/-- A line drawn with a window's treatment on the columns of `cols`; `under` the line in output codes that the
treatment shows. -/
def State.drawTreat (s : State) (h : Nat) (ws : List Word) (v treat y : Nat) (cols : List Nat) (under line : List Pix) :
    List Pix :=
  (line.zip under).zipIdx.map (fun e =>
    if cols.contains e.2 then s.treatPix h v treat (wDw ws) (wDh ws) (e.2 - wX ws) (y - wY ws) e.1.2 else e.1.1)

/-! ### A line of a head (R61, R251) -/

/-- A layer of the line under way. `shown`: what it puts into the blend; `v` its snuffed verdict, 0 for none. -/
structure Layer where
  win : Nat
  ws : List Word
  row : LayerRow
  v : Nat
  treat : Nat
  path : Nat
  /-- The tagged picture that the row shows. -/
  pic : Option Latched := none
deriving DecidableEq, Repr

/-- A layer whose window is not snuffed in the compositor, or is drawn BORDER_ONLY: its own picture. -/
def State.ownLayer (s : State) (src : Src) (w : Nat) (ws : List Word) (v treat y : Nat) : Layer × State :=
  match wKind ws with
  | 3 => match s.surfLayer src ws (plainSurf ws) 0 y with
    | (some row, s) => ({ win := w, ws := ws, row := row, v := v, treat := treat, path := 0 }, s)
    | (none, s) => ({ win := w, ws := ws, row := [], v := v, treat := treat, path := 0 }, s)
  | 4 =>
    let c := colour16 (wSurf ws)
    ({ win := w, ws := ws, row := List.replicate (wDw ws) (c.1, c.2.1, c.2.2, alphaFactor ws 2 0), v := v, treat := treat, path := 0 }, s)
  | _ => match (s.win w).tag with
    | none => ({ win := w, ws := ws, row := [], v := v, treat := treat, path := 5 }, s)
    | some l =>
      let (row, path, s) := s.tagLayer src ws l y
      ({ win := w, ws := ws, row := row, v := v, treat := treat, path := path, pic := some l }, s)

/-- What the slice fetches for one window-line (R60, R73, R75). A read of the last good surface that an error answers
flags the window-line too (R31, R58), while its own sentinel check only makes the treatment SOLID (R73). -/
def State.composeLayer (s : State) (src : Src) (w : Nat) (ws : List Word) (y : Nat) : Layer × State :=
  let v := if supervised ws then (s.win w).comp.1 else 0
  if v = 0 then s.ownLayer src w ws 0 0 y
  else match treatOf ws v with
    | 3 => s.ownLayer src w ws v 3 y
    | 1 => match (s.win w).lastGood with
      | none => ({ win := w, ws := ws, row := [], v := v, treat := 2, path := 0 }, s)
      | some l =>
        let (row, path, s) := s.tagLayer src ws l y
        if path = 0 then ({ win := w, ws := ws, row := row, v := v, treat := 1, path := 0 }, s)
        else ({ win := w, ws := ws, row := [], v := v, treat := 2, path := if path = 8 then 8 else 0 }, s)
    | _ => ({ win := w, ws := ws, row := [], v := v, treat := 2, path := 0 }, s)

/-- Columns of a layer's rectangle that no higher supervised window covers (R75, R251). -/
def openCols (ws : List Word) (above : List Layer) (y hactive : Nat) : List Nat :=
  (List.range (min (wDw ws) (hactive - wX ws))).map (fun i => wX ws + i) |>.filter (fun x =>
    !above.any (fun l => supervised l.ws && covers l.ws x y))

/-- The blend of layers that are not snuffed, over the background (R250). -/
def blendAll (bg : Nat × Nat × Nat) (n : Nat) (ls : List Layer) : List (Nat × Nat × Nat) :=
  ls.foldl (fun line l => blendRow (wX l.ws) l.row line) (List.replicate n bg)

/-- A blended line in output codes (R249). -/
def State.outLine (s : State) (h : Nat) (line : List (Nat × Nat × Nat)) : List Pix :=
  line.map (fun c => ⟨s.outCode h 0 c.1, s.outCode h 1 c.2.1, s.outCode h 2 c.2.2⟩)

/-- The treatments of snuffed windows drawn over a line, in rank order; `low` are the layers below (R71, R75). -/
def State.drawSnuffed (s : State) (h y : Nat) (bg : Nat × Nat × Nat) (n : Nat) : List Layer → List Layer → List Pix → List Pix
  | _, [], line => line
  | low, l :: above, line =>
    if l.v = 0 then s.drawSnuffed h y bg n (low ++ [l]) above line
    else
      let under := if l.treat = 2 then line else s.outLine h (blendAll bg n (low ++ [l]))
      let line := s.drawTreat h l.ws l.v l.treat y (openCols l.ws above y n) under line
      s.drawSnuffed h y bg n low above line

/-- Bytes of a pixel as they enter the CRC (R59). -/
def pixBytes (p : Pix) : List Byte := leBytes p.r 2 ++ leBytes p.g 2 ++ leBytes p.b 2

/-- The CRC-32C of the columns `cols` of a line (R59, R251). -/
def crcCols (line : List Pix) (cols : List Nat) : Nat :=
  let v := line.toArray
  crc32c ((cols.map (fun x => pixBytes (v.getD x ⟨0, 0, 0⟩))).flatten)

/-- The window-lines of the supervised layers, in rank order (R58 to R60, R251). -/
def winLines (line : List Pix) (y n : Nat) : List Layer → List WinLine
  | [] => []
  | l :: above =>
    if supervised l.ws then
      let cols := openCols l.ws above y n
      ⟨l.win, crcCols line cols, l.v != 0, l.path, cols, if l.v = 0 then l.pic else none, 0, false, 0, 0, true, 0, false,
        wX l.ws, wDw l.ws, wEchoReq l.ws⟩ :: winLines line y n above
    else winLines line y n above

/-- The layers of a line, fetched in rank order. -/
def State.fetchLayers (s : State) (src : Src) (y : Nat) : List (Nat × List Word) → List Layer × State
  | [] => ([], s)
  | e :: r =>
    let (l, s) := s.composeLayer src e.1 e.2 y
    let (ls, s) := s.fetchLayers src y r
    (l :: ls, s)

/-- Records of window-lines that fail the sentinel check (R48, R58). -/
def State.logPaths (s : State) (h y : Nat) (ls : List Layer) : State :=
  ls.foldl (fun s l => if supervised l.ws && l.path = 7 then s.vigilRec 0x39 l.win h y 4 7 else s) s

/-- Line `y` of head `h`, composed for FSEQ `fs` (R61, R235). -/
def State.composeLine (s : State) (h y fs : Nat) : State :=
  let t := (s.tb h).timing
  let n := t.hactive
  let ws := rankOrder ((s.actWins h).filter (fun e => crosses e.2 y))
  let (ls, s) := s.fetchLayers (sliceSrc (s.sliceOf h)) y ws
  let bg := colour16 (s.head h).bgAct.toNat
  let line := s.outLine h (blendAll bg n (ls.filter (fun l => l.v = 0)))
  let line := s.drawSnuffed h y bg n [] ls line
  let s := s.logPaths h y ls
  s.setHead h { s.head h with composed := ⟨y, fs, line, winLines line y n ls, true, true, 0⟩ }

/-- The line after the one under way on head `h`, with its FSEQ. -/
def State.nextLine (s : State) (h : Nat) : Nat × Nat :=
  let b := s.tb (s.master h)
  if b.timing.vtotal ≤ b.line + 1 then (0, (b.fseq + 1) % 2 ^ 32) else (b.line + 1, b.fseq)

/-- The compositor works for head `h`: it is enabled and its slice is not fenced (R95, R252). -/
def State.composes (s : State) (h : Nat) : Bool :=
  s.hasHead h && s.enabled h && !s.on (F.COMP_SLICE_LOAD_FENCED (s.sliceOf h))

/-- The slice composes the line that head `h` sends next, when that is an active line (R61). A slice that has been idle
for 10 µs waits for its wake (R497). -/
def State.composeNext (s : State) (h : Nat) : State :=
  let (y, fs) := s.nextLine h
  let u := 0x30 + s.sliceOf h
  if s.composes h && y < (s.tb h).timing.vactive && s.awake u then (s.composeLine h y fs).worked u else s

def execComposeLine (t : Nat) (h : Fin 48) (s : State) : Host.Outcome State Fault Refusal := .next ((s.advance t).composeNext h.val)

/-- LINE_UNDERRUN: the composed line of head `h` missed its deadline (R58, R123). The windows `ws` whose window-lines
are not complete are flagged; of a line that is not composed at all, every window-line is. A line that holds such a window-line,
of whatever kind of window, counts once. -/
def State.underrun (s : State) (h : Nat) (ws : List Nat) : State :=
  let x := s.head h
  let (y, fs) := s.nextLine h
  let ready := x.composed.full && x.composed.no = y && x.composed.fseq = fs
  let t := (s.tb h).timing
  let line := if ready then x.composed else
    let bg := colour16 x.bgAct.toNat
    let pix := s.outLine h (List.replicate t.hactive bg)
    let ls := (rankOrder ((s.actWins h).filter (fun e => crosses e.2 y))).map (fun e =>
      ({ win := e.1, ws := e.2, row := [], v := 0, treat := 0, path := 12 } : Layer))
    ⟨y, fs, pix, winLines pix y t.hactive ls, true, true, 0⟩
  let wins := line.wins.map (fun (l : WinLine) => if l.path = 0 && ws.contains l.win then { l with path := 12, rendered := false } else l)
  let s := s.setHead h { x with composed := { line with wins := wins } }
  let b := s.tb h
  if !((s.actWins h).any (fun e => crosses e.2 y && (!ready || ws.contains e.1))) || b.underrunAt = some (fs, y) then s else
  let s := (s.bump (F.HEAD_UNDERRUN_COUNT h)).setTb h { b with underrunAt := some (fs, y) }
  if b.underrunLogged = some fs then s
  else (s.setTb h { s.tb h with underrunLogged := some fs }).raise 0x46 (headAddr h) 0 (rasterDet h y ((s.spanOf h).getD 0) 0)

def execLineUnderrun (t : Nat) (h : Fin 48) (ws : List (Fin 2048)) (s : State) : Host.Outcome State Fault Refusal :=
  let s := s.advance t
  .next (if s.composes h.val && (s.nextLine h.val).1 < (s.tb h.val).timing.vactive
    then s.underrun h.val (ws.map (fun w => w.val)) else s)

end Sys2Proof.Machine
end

EXERCISE GOAL
Please show every line of the records that holds the word "with".

ANSWER BOX
/-- A line drawn with a window's treatment on the columns of `cols`; `under` the line in output codes that the
  match wKind ws with
  | 3 => match s.surfLayer src ws (plainSurf ws) 0 y with
  | _ => match (s.win w).tag with
  else match treatOf ws v with
    | 1 => match (s.win w).lastGood with
  s.setHead h { s.head h with composed := ⟨y, fs, line, winLines line y n ls, true, true, 0⟩ }
/-- The line after the one under way on head `h`, with its FSEQ. -/
  let wins := line.wins.map (fun (l : WinLine) => if l.path = 0 && ws.contains l.win then { l with path := 12, rendered := false } else l)
  let s := s.setHead h { x with composed := { line with wins := wins } }
  let s := (s.bump (F.HEAD_UNDERRUN_COUNT h)).setTb h { b with underrunAt := some (fs, y) }
  else (s.setTb h { s.tb h with underrunLogged := some fs }).raise 0x46 (headAddr h) 0 (rasterDet h y ((s.spanOf h).getD 0) 0)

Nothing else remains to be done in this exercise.